Market

Indef Ingatkan Jokowi Dua Hal soal Pembatasan Ekspor Konsentrat Tembaga

Pemerintah masih terus mengkaji rencana pelarangan ekspor konsentrat tembaga yang dicanangkan Presiden Joko Widodo (Jokowi) beberapa waktu lalu. Terkait rencana tersebut, Institute for Development of Economics and Finance (Indef) mengingatkan dua hal, yakni soal kesiapan industri turunan dan investor.

Menurut Direktur Eksekutif (Indef) Tauhid Ahmad, ada dua hal yang harus diperhatikan pemerintah sebelum menetapkan kebijakan larangan ekspor tembaga mentah tersebut. Yang pertama adalah soal kesiapan industri turunan untuk mewujudkan cita-cita hilirisasi yang dicanangkan pemerintah.

Mungkin anda suka

“Jadi sudah siap atau belum industri turunannya terkait hilirisasi. Jangan sampai kebijakan ini diputuskan, tetapi (turunan industrinya di level 1 dan 2) belum ada atau belum siap. Kalau belum siap, akan terjadi goncangan, terjadi kekosongan.

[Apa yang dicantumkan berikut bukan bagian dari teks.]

section
/-!
PROOFS. Memory (spec/20_memory.md): what reads return after byte and word writes (rules R41 to R44), that the canonical
form is one, the host's own bytes (rules R52, R53, R58), and what the recorded accesses of a command say of memory (R51).
-/

namespace Sys2Proof.Machine

/-! Words (R41, R43, R44). -/

theorem Memory.read_writeWord_aligned {a : Addr} (ha : 4 ∣ a.toNat) (v : Word) (m : Memory) {i : Nat} (hi : i < 4) :
    (m.writeWord a v).read (a.toNat + i) = wordByte v i := by
  have hlt := a.isLt
  rw [← Addr.add_toNat (by omega), Memory.read_writeWord_byte a v m hi]

/-- Settles O24: an aligned word does not wrap past the end of memory, so its bytes lie at ascending addresses. -/
theorem wordsAreStoredLittleEndian : Obligations.WordsAreStoredLittleEndian := by
  intro m a v ha
  have hlt := a.isLt
  have hbyte {i : Nat} (hi : i < 4) := Memory.read_writeWord_aligned ha v m hi
  exact ⟨hbyte (i := 0) (by omega), hbyte (i := 1) (by omega), hbyte (i := 2) (by omega), hbyte (i := 3) (by omega),
    hbyte (i := 2) (by omega), Memory.readWord_writeWord_self a v m,
    fun b hb => Memory.read_writeWord_far (by omega) hb v m⟩

/-! Bytes and the canonical form. -/

/-- Settles O25: an erased cell reads as unlisted, an inserted one as the byte it holds. -/
theorem byteWritesChangeOneByte : Obligations.ByteWritesChangeOneByte := by
  intro m a v
  refine ⟨fun b => ?_, fun h => Memory.wf_write h a.isLt v⟩
  rw [Memory.read_write]
  simp only [eq_comm]

/-- An address before every listed one reads as unlisted. -/
theorem Memory.read_eq_unlisted {a : Nat} {m : Memory} (h : ∀ c ∈ m, a < c.1) : m.read a = Memory.unlisted := by
  induction m with
  | nil => rfl
  | cons c m ih =>
    have hc := h c (by simp)
    rw [Memory.read_cons, if_neg (by omega)]
    exact ih fun d hd => h d (by simp [hd])

theorem Memory.wf_cons_iff (c : Host.Cell) (m : Memory) :
    Memory.wf (c :: m) = true ↔
      (∀ d ∈ m, c.1 < d.1) ∧ c.2 ≠ Memory.unlisted ∧ c.1 < 2 ^ 32 ∧ m.wf = true := by
  simp only [Memory.wf_iff, List.pairwise_cons, List.forall_mem_cons]
  tauto

/-- A canonical memory lists no cell in vain. -/
theorem Memory.eq_nil_of_read_eq {m : Memory} (hm : m.wf = true) (h : ∀ a, m.read a = Memory.unlisted) : m = [] := by
  cases m with
  | nil => rfl
  | cons c m =>
    obtain ⟨-, hlisted, -⟩ := (Memory.wf_cons_iff c m).1 hm
    exact absurd (by simpa [Memory.read_cons] using h c.1) hlisted

/-- The first listed address of a canonical memory can be read off it: it is the first that reads as listed. -/
theorem Memory.head_le {c d : Host.Cell} {m n : Memory} (hm : Memory.wf (c :: m) = true)
    (hn : Memory.wf (d :: n) = true) (h : ∀ a, Memory.read a (c :: m) = Memory.read a (d :: n)) : d.1 ≤ c.1 := by
  by_contra hlt
  obtain ⟨-, hlisted, -⟩ := (Memory.wf_cons_iff c m).1 hm
  obtain ⟨hdn, -⟩ := (Memory.wf_cons_iff d n).1 hn
  have hbefore : ∀ e ∈ d :: n, c.1 < e.1 :=
    List.forall_mem_cons.2 ⟨by omega, fun e he => (by omega : c.1 < d.1).trans (hdn e he)⟩
  exact hlisted (by rw [← Memory.read_eq_unlisted hbefore, ← h, Memory.read_cons, if_pos rfl])

theorem Memory.eq_of_read_eq {m n : Memory} (hm : m.wf = true) (hn : n.wf = true) (h : ∀ a, m.read a = n.read a) :
    m = n := by
  induction m generalizing n with
  | nil => exact (Memory.eq_nil_of_read_eq hn fun a => (h a).symm).symm
  | cons c m ih =>
    cases n with
    | nil => exact Memory.eq_nil_of_read_eq hm h
    | cons d n =>
      obtain ⟨hcm, -, -, hm'⟩ := (Memory.wf_cons_iff c m).1 hm
      obtain ⟨hdn, -, -, hn'⟩ := (Memory.wf_cons_iff d n).1 hn
      have haddr : c.1 = d.1 := le_antisymm (Memory.head_le hn hm fun a => (h a).symm) (Memory.head_le hm hn h)
      obtain rfl : c = d := Prod.ext haddr (by simpa [Memory.read_cons, haddr] using h c.1)
      refine congrArg (c :: ·) (ih hm' hn' fun a => ?_)
      by_cases ha : c.1 = a
      · rw [← ha, Memory.read_eq_unlisted hcm, Memory.read_eq_unlisted hdn]
      · simpa [Memory.read_cons, ha] using h a

/-- Settles O26, by induction on the first memory: the two begin with the same cell. -/
theorem canonicalMemoriesAreEqualIfTheyReadEqual : Obligations.CanonicalMemoriesAreEqualIfTheyReadEqual :=
  fun _ _ => Memory.eq_of_read_eq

Nah, ini yang harus disiapkan,” ucap dia dalam keterangan tertulis yang diterima di Jakarta, Rabu (8/3/2023).

Pada pertengahan Februari 2023, Menteri Koordinator Bidang Perekonomian, Erlangga Hartarto menyatakan kebijakan pelarangan ekspor tembaga pada Juni 2023 masih belum final dan akan dikaji lebih jauh dampak penerapannya.

Kedua, sambung Tauhid, adalah dari sisi investor. Ia mendorong agar tidak sampai pemberhentian ekspor tembaga mentah itu bisa menimbukan kerugian untuk Indonesia.

“Kalau kita larang ekspornya, nanti negara lain yang mengambil posisi kita. Itu akan jadi tantangan buat kita sendiri. Jadi hitung-hitungannya harus benar terkait pemberhentian ekspor tembaga mentah itu,” jelas dia.

Ketika sudah mempertimbangkan dua hal itu secara matang pada saat memberlakukan kebijakan pelarangan ekspor konsentrat tembaga, maka tujuan awal yang ditargetkan pemerintah akan tercapai dengan baik.

“Jadi jangan sampai salah. Harus ada kesiapan hilirisasi, sehingga harus dilihat dulu apakah ada yang mau investasi industri turunan. Jangan sampai tidak ada yang masuk investornya, investasi jadi tak bergerak, ekspor tidak dapat, itu justru akan kontraproduktif,” tuturnya.

Staf Khusus Menteri ESDM Bidang Percepatan Tata Kelola Mineral dan Batu Bara (Minerba), Irwandy Arif baru-baru ini mengatakan, pemerintah sangat berhati-hati dalam mengambil keputusan pelarangan ekspor mineral mentah yang belum diumumkan secara gamblang, khususnya komoditas tembaga.

Ia mengatakan untuk komoditas tembaga saat ini masih dalam proses pertimbangan oleh para pihak yang terlibat. Namun ia menegaskan bahwa pelarangan ekspor mineral mentah sudah tertuang dalam Undang-undang Nomor 3 Tahun 2020 tentang Pertambangan Mineral dan Batu Bara (Minerba).

“Memang semuanya masih proses, belum tahu bagaimana mengenai konsentrat tembaga, yang pasti Bauksit dilarang Juni (2023),” ungkap Irwandy pada akhir Februari 2023.

Seperti diketahui, saat ini terdapat dua smelter tembaga yang masih dalam tahap konstruksi. Pertama, smelter PT Amman Mineral Nusa Tenggara di Wilayah Pertambangan Batu Hijau di Kabupaten Sumbawa, Nusa Tenggara Barat (NTB).

Smelter ini diproyeksikan beroperasi pada akhir 2024 dengan kapasitas input sebesar 900 ribu ton. Lalu smelter milik PT Freeport Indonesia yang memiliki kapasitas pengolahan konsentrat tembaga sebesar 1,7 juta ton per tahun.

Dua smelter ini akan melengkapi dua smelter yang telah lebih dulu beroperasi. Sebelumnya telah ada smelter milik PT Smelting di Gresik, Jawa Timur serta Smelter Batutua.

Sementara itu, produksi tahunan konsentrat tembaga yang mencapai 4 juta ton per tahun tak bisa diserap keseluruhan mengingat volume kapasitas smelter nasional hanya berada di angka 1,3 juta ton dari dua unit smelter ini.